Anggota Komisi XI DPR RI Muhammad Misbakhun mengapresiasi langkah Direktorat Jenderal Pajak (DJP) Kementerian Keuangan gigih berupaya memeriksa kewajiban perpajakan Google Indonesia. Menurutnya, semua pihak perlu menyemangati DJP agar tak surut langkah dalam mengejar kewajiban pajak raksasa teknologi informasi asal Amerika Serikat itu.
Misbakhun mengatakan, hal itu menanggapi pengakuan Kepala Kantor Wilayah Direktorat Jenderal Pajak Jakarta Khusus Muhammad Haniv yang menyebut Google menolak untuk diperiksa Ditjen Pajak. Menurutnya, pemerintah harus tegas menegakkan aturan agar sikap Google tidak diikuti perusahaan multinasional lainnya untuk melakukan aksi serupa.
"Tindakan tegas ini penting supaya tidak menjadi preseden buruk bagi perusahaan multinasional lainnya yang beroperasi sejenis Google untuk tidak melakukan upaya yang sama terhadap otoritas pajak Indonesia," katanya di Jakarta, Jumat (16/9).
Mantan pegawai Ditjen Pajak itu menambahkan, Google Indonesia tak bisa berkelit dari kewajiban pajak meski statusnya hanya sebagai perwakilan Google Inc yang berbasis di California. Karenanya, salah satu inisiator Undang-Undang Tax Amnesty itu mengingatkan Google Indonesia untuk bersikap kooperatif kepada petugas pajak yang bekerja berdasarkan kewenangan sebagaimana diatur undang-undang.
Apabila pihak Google tidak menunjukkan sikap kooperatif kepada otoritas perpajakan di Indonesia, lanjutnya, maka pemerintah harus segera melakukan upaya terpadu untuk memberikan tindakan sepadan dan pantas. Yakni dengan menerbitkan Surat Ketetapan Pajak (SKP) secara jabatan kepada Google di Indonesia, atau bahkan memblokir operasionalnya di seluruh wilayah NKRI.

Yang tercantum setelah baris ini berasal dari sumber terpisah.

/-- The lowest of the bytes that a test finds in a list of intervals. -/
def lowestIn (ps : List (Int × Nat)) (t : Int × Nat → Option Int) : Option Int :=
  (ps.filterMap t).foldl (fun b a => match b with
    | none => some a
    | some x => some (min x a)) none

/-! ## Posting (R311, R312) -/

/-- The fault of checks 4 to 7: SPACE, WR 0 and LSIZE 5. -/
def unitFault (code : Nat) (glob : Bool) (a : Int) : LaneFail :=
  .fault (accessInfo code (BitVec.ofInt 64 a) (if glob then 0 else 1) 0 5 false false false)

/-- Poison of a descriptor word (R311). -/
def Lane.groupPoison (l : Lane) (s : State) (place : Nat) (o : Operand) : Except LaneFail Unit :=
  match o with
  | .v n =>
    if (List.range 4).any (fun k => (l.thr s).poisonV (l.regs s) (n.toNat + k)) then .error (dataError o place) else .ok ()
  | _ => .ok ()

/-- A descriptor group: four v registers from a multiple of 4. -/
def Lane.descriptor (l : Lane) (s : State) (place : Nat) (o : Operand) (glob : Bool) (slot : Nat) : Except LaneFail MmaOperand :=
  match o with
  | .v n =>
    if n.toNat % 4 ≠ 0 then .error (.fault (opInfo 2 o.toSpec.toNat place))
    else
      let w (k : Nat) : Word := (l.thr s).readV (l.regs s) (n.toNat + k)
      .ok { base := if glob then pairOf (w 0) (w 1) else (w 0).setWidth 64, pitch := (w 2).toNat, soff := (w 3).toInt
            glob := glob, slot := BitVec.ofNat 64 slot }
  | _ => .error (.fault (opInfo 2 o.toSpec.toNat place))

/-- Check 4 for an operand. -/
def MmaOperand.aligned (o : MmaOperand) (z : FmtSlot) : Except LaneFail Unit :=
  let b : Int := o.base.toNat
  if o.base.toNat % 32 ≠ 0 then .error (unitFault 7 o.glob b)
  else if o.pitch % 32 ≠ 0 then .error (unitFault 7 o.glob (b + o.pitch))
  else if z.isBx && (b + o.soff) % 2 != 0 then .error (unitFault 7 o.glob (b + o.soff))
  else .ok ()

/-- Check 5 for an operand. -/
def MmaOperand.canon (o : MmaOperand) (z : FmtSlot) (rows ktot : Nat) : Except LaneFail Unit :=
  match (if o.glob then lowestIn (o.spans z rows ktot) firstBad else none) with
  | some a => .error (unitFault 0x0B o.glob a)
  | none => .ok ()

/-- Check 6 for an operand. -/
def MmaOperand.inside (o : MmaOperand) (z : FmtSlot) (rows ktot scr : Nat) : Except LaneFail Unit :=
  match (if o.glob then none else lowestIn (o.spans z rows ktot) (firstOut scr)) with
  | some a => .error (unitFault 0x0A o.glob a)
  | none => .ok ()

/-- Check 7: the offset of a barrier object. -/
def checkObject (scr off : Nat) : Except LaneFail Unit :=
  if off % 32 ≠ 0 then .error (unitFault 7 false off)
  else if scr < off + 32 then .error (unitFault 0x0A false off)
  else .ok ()

/-- Checks of an `mma` on its posting lane, in R311's order: the operation to post. -/
def mmaChecks (f : Fields) (e : MmaExt) (s : State) (l : Lane) : Except LaneFail FifoOp := do
  let g := l.grid s
  l.check s [(pSA, .src false, f.sa), (pSB, .src false, f.sb), (pSC, .src false, f.sc)]
  l.groupPoison s pSA f.sa
  l.groupPoison s pSB f.sb
  let a ← l.descriptor s pSA f.sa e.aGlobal f.slot.toNat
  let b ← l.descriptor s pSB f.sb e.bGlobal e.slotB.toNat
  let m := 64 * 2 ^ e.msel.toNat
  let n := 16 * (e.nenc.toNat + 1)
  let ks := e.ksm1.toNat + 1
  let own := if e.pair then m / 2 else m
  if e.msel == 3 || Config.nAcc < e.cbase.toNat + own * n || (e.pair && !(g.paired && (l.team s).core == l.core)) then
    .error (.fault illegalEncoding)
  else
    let za := g.slot f.slot.toNat
    let zb := g.slot e.slotB.toNat
    let ktot := stepK za zb * ks
    let whole (z : FmtSlot) : Bool := !z.isBx || ktot % z.blk == 0
    if (e.had && !(za.had && zb.had && za.blk == zb.blk && ktot % za.blk == 0)) || !whole za || !whole zb then
      .error (.fault illegalEncoding)
    else
      a.aligned za
      b.aligned zb
      a.canon za m ktot
      b.canon zb n ktot
      a.inside za m ktot g.scrsize
      b.inside zb n ktot g.scrsize
      let off ← l.readWord s pSC f.sc
      checkObject g.scrsize off.toNat
      .ok (.mma m n ks e.cbase.toNat e.acc e.had e.pair (!(l.thr s).priv) a b off.toNat)

/-- Whether an operation asks for leave (R325). -/
def FifoOp.large (op : FifoOp) (g : Grid) : Bool :=
  match op with
  | .mma m n ks _ _ _ _ _ a b _ => 2 ^ 20 ≤ m * n * stepK (g.slotOf a.slot) (g.slotOf b.slot) * ks
  | .mzero .. => false

def FifoOp.paired : FifoOp → Bool
  | .mma _ _ _ _ _ _ p _ _ _ _ => p
  | .mzero .. => false

/-! ### Operand lines (R316) -/

/-- The intervals of an operand that a step reads for some of its rows: their elements, then the scale pairs of their blocks. -/
def MmaOperand.stepSpans (o : MmaOperand) (z : FmtSlot) (k ktot first rows step : Nat) : List (Int × Nat) :=
  let b : Int := o.base.toNat
  let lo := step * k / z.blk
  let hi := (step * k + k - 1) / z.blk
  ((List.range rows).map (fun r => (b + (((first + r) * o.pitch + step * (k * z.ebits / 8) : Nat) : Int), k * z.ebits / 8)))
    ++ (if z.isBx then (List.range rows).map (fun r =>
          (b + o.soff + ((2 * ((first + r) * (ktot / z.blk) + lo) : Nat) : Int), 2 * (hi - lo + 1))) else [])

/-- The virtual lines of an interval. -/
def linesOf (p : Int × Nat) : List Nat :=
  let a := wrap p.1 64
  (List.range ((a % 64 + p.2 + 63) / 64)).map (fun i => (a / 64 + i) % 2 ^ 58)

/-- The lines that the tile fetch unit of a core reads for its entry, each with its step, in ascending step. A follower reads the
lower half of A's rows and all of B, a leader the upper half (R309). -/
def FifoEntry.requests (e : FifoEntry) (g : Grid) : List (Nat × Nat) :=
  match e.op with
  | .mzero .. => []
  | .mma m n ks _ _ _ pair _ a b _ =>
    let za := g.slotOf a.slot
    let zb := g.slotOf b.slot
    let k := stepK za zb
    let own := if pair then m / 2 else m
    (List.range ks).flatMap (fun t =>
      (((if a.glob then a.stepSpans za k (k * ks) (if e.follower then own else 0) own t else [])
        ++ (if b.glob then b.stepSpans zb k (k * ks) 0 n t else [])).flatMap linesOf).eraseDups.map (fun l => (t, l)))

/-- Steps of an operation. -/
def FifoOp.steps : FifoOp → Nat
  | .mma _ _ ks _ _ _ _ _ _ _ _ => ks
  | .mzero .. => 0

/-- Steps that an operation can do before any line is fetched: those before the first that reads one. -/
def FifoEntry.readySteps (e : FifoEntry) (g : Grid) : Nat := ((e.requests g).head?.map (·.1)).getD e.op.steps

/-- What the head of a core still has to fetch; nothing after a fault of a fetch (R315). -/
def State.pendingLines (s : State) (c : Nat) : List (Nat × Nat) :=
  match (s.core c).fifo with
  | [] => []
  | e :: _ => if !e.started || e.status.getLsbD 2 || e.status.getLsbD 3 then [] else (e.requests (s.grid (s.team e.team).grid)).drop e.fetched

Lebih lanjut, politikus Partai Golkar itu menambahkan, sikap Google merupakan bentuk arogansi terhadap otoritas pemerintah Republik Indonesia. Menurutnya, pemerintah jelas memiliki kewenangan untuk memungut pajak kepada entitas bisnis dari manapun yang mendapatkan penghasilan di wilayah Indonesia sesuai dengan prinsip-prinsip aturan perpajakan yang diatur oleh undang-undang yang berlaku di Indonesia.
"Apa yang dilakukan oleh Google sudah mencerminkan adanya arogansi terhadap otoritas pemerintah Indonesia. Karena itu, saya mendukung penuh upaya Direktorat Jenderal Pajak melakukan tindakan yang keras terhadap Google sesuai aturan perpajakan yang ada," tegas Misbakhun.